-- ==== Sys2Proof/Laws/FrameOps.lean ====
section
/-! SUPPORT. What the definitions of Machine/Ops.lean leave alone: a view of the state that no block they write can change reads
the same after them. -/

set_option linter.unusedSimpArgs false

namespace Sys2Proof.Machine

open Sys2Proof

theorem State.advanceTo_frame {α : Type} (π : State → α) (hDt : KeepsDt π) (s : State) (t : Nat) :
    π (State.advanceTo s t) = π s := by
  unfold State.advanceTo
  with_reducible
    repeat' first | (rfl) | (refine (hDt _ _).trans ?_)

theorem State.freshen_frame {α : Type} (π : State → α) (hFresh : KeepsFresh π) (s : State) :
    π (State.freshen s) = π s := by
  unfold State.freshen
  with_reducible
    repeat' first | (rfl) | (refine (hFresh _ _).trans ?_)

theorem State.event_frame {α : Type} (π : State → α) (hEvr : KeepsEvr π) (s : State) (code : BitVec 16) (inst : Nat) (p0 : Nat) (p1 : Nat) (p2 : Nat) (p3 : Nat) :
    π (State.event s code inst p0 p1 p2 p3) = π s := by
  unfold State.event
  with_reducible
    repeat' first | (rfl) | (refine (hEvr _ _).trans ?_)

theorem State.tally_frame {α : Type} (π : State → α) (hEvr : KeepsEvr π) (s : State) (key : Nat) :
    π (State.tally s key) = π s := by
  unfold State.tally
  with_reducible repeat' first
    | rfl
    | assumption
    | (intro)
    | refine ite_frame ?_ ?_
    | refine (hEvr _ _).trans ?_
    | refine pair_frame (by with_reducible assumption) ?_
    | split
    | (dsimp only)

theorem State.sendItem_frame {α : Type} (π : State → α) (hOut : KeepsOut π) (hPort : KeepsPort π) (s : State) (p : PortId) (it : TxItem) :
    π (State.sendItem s p it).2 = π s := by
  unfold State.sendItem
  with_reducible repeat' first
    | rfl
    | assumption
    | (intro)
    | refine ite_frame ?_ ?_
    | refine ite_frame2 ?_ ?_
    | refine (hPort _ _ _).trans ?_
    | refine (hOut _ _).trans ?_
    | refine pair_frame (by with_reducible assumption) ?_
    | split
    | (dsimp only)

theorem State.pumpList_frame {α : Type} (π : State → α) (hOut : KeepsOut π) (hPort : KeepsPort π) (s : State) (p : PortId) (blocked : List Nat) (kept : List TxItem) (x0 : List TxItem) :
    π (State.pumpList s p blocked kept x0).2 = π s := by
  induction x0 generalizing s blocked kept with
  | nil => rfl
  | cons it rest ih =>
    unfold State.pumpList
    split
    · exact ih ..
    · split
      · exact (ih ..).trans (pair_frame (by assumption) (State.sendItem_frame π hOut hPort ..))
      · exact (ih ..).trans (pair_frame (by assumption) (State.sendItem_frame π hOut hPort ..))

theorem State.pump_frame {α : Type} (π : State → α) (hOut : KeepsOut π) (hPort : KeepsPort π) (s : State) (p : PortId) :
    π (State.pump s p) = π s := by
  unfold State.pump
  with_reducible
    repeat' first | (rfl) | (refine (State.pumpList_frame π hOut hPort _ _ _ _ _).trans ?_) | (refine (pair_frame (by with_reducible assumption) (State.pumpList_frame π hOut hPort _ _ _ _ _)).trans ?_) | (refine (hPort _ _ _).trans ?_)

theorem State.transmit_frame {α : Type} (π : State → α) (hOut : KeepsOut π) (hPort : KeepsPort π) (s : State) (p : PortId) (vc : Nat) (x : Sent) :
    π (State.transmit s p vc x) = π s := by
  unfold State.transmit
  with_reducible
    repeat' first | (rfl) | (refine (State.pump_frame π hOut hPort _ _).trans ?_) | (refine (hPort _ _ _).trans ?_)

theorem State.toPeer_frame {α : Type} (π : State → α) (hOut : KeepsOut π) (hPort : KeepsPort π) (s : State) (x : Sent) :
    π (State.toPeer s x) = π s := by
  unfold State.toPeer
  with_reducible
    repeat' first | (rfl) | (refine (State.transmit_frame π hOut hPort _ _ _ _).trans ?_)

theorem State.notifyWhere_frame {α : Type} (π : State → α) (hCqe : KeepsCqe π) (s : State) (p : Session → Bool) (ntype : Nat) (body : Bytes) :
    π (State.notifyWhere s p ntype body) = π s := by
  unfold State.notifyWhere
  with_reducible repeat' first
    | rfl
    | assumption
    | (intro)
    | refine ite_frame ?_ ?_
    | refine (hCqe _ _).trans ?_
    | refine pair_frame (by with_reducible assumption) ?_
    | split
    | (dsimp only)

theorem State.notifyAll_frame {α : Type} (π : State → α) (hCqe : KeepsCqe π) (s : State) (ntype : Nat) (body : Bytes) :
    π (State.notifyAll s ntype body) = π s := by
  unfold State.notifyAll
  with_reducible
    repeat' first | (rfl) | (refine (State.notifyWhere_frame π hCqe _ _ _ _).trans ?_)

theorem State.notifyGranted_frame {α : Type} (π : State → α) (hCqe : KeepsCqe π) (s : State) (f : Nat → VolumeRec → Bool) (ntype : Nat) (body : Bytes) :
    π (State.notifyGranted s f ntype body) = π s := by
  unfold State.notifyGranted
  with_reducible repeat' first
    | rfl
    | assumption
    | (intro)
    | refine ite_frame ?_ ?_
    | refine (State.notifyWhere_frame π hCqe _ _ _ _).trans ?_
    | refine pair_frame (by with_reducible assumption) ?_
    | split
    | (dsimp only)

theorem State.notifyPool_frame {α : Type} (π : State → α) (hCqe : KeepsCqe π) (s : State) (pool : Nat) (ntype : Nat) (body : Bytes) :
    π (State.notifyPool s pool ntype body) = π s := by
  unfold State.notifyPool
  with_reducible
    repeat' first | (rfl) | (refine (State.notifyGranted_frame π hCqe _ _ _ _).trans ?_)

theorem State.sessionViolation_frame {α : Type} (π : State → α) (hCqe : KeepsCqe π) (hSess : KeepsSess π) (hEvr : KeepsEvr π) (s : State) (code : BitVec 16) (sess : Nat) (qp : Nat) (cid : Nat) (word : Nat) :
    π (State.sessionViolation s code sess qp cid word) = π s := by
  unfold State.sessionViolation
  with_reducible
    repeat' first | (rfl) | (refine (hCqe _ _).trans ?_) | (refine (hSess _ _ _).trans ?_) | (refine (State.event_frame π hEvr _ _ _ _ _ _ _).trans ?_)

theorem State.portViolation_frame {α : Type} (π : State → α) (hPort : KeepsPort π) (hEvr : KeepsEvr π) (s : State) (p : PortId) (code : BitVec 16) (p1 : Nat) (p2 : Nat) (p3 : Nat) :
    π (State.portViolation s p code p1 p2 p3) = π s := by
  unfold State.portViolation
  with_reducible repeat' first
    | rfl
    | assumption
    | (intro)
    | refine ite_frame ?_ ?_
    | refine (hPort _ _ _).trans ?_
    | refine (State.event_frame π hEvr _ _ _ _ _ _ _).trans ?_
    | refine (State.tally_frame π hEvr _ _).trans ?_
    | refine pair_frame (by with_reducible assumption) ?_
    | split
    | (dsimp only)

theorem State.hostViolation_frame {α : Type} (π : State → α) (hFresh : KeepsFresh π) (hPort : KeepsPort π) (hEvr : KeepsEvr π) (s : State) (h : Fin 16) (code : BitVec 16) (qp : Nat) (sess : Nat) :
    π (State.hostViolation s h code qp sess) = π s := by
  unfold State.hostViolation
  with_reducible
    repeat' first | (rfl) | (refine (State.freshen_frame π hFresh _).trans ?_) | (refine (State.portViolation_frame π hPort hEvr _ _ _ _ _ _).trans ?_)

theorem State.answerTo_frame {α : Type} (π : State → α) (hOut : KeepsOut π) (hPort : KeepsPort π) (hSess : KeepsSess π) (s : State) (port : Nat) (sess : Nat) (reqId : Nat) (typ : Nat) (status : Nat) (body : Bytes) :
    π (State.answerTo s port sess reqId typ status body) = π s := by
  unfold State.answerTo
  with_reducible
    repeat' first | (rfl) | (refine (State.transmit_frame π hOut hPort _ _ _ _).trans ?_) | (refine (hSess _ _ _).trans ?_)

theorem State.answer_frame {α : Type} (π : State → α) (hOut : KeepsOut π) (hPort : KeepsPort π) (hSess : KeepsSess π) (s : State) (m : Vc3) (typ : Nat) (status : Nat) (body : Bytes) :
    π (State.answer s m typ status body) = π s := by
  unfold State.answer
  with_reducible
    repeat' first | (rfl) | (refine (State.answerTo_frame π hOut hPort hSess _ _ _ _ _ _ _).trans ?_)

theorem State.holdAnswer_frame {α : Type} (π : State → α) (hSess : KeepsSess π) (s : State) (m : Vc3) :
    π (State.holdAnswer s m) = π s := by
  unfold State.holdAnswer
  with_reducible
    repeat' first | (rfl) | (refine (hSess _ _ _).trans ?_)

theorem State.vc3_frame {α : Type} (π : State → α) (hFresh : KeepsFresh π) (hOut : KeepsOut π) (hPort : KeepsPort π) (hCqe : KeepsCqe π) (hSess : KeepsSess π) (hEvr : KeepsEvr π) (s : State) (m : Vc3) (typ : Nat) (free : Bool) (ours : Bool) (priv : Nat) (act : Session → State → State) (h_act : ∀ a0 s, π (act a0 s) = π s) :
    π (State.vc3 s m typ free ours priv act) = π s := by
  unfold State.vc3
  with_reducible repeat' first
    | rfl
    | assumption
    | (intro)
    | refine ite_frame ?_ ?_
    | refine (State.hostViolation_frame π hFresh hPort hEvr _ _ _ _ _).trans ?_
    | refine (hSess _ _ _).trans ?_
    | refine (State.freshen_frame π hFresh _).trans ?_
    | refine (State.event_frame π hEvr _ _ _ _ _ _ _).trans ?_
    | refine (State.sessionViolation_frame π hCqe hSess hEvr _ _ _ _ _ _).trans ?_
    | refine (State.answer_frame π hOut hPort hSess _ _ _ _ _).trans ?_
    | refine (h_act _ _).trans ?_
    | refine pair_frame (by with_reducible assumption) ?_
    | split
    | (dsimp only)

theorem State.registerDenied_frame {α : Type} (π : State → α) (hOut : KeepsOut π) (hPort : KeepsPort π) (hSess : KeepsSess π) (hEvr : KeepsEvr π) (s : State) (m : Vc3) (typ : Nat) (off : Nat) :
    π (State.registerDenied s m typ off) = π s := by
  unfold State.registerDenied
  with_reducible
    repeat' first | (rfl) | (refine (State.answer_frame π hOut hPort hSess _ _ _ _ _).trans ?_) | (refine (State.event_frame π hEvr _ _ _ _ _ _ _).trans ?_)

theorem State.regWrite_frame {α : Type} (π : State → α) (hFresh : KeepsFresh π) (hOut : KeepsOut π) (hPort : KeepsPort π) (hCqe : KeepsCqe π) (hSess : KeepsSess π) (hEvr : KeepsEvr π) (s : State) (m : Vc3) (off : Nat) (priv : Nat) (act : State → State) (h_act : ∀ s, π (act s) = π s) :
    π (State.regWrite s m off priv act) = π s := by
  unfold State.regWrite
  with_reducible repeat' first
    | rfl
    | assumption
    | (intro)
    | refine ite_frame ?_ ?_
    | refine (State.vc3_frame π hFresh hOut hPort hCqe hSess hEvr _ _ _ _ _ _ _ ?_).trans ?_
    | refine (State.registerDenied_frame π hOut hPort hSess hEvr _ _ _ _).trans ?_
    | refine (State.answer_frame π hOut hPort hSess _ _ _ _ _).trans ?_
    | refine (h_act _).trans ?_
    | refine pair_frame (by with_reducible assumption) ?_
    | split
    | (dsimp only)

end Sys2Proof.Machine
end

TASK REQUIREMENTS
Report only how many lines above include "blocked".

TASK RESPONSE
3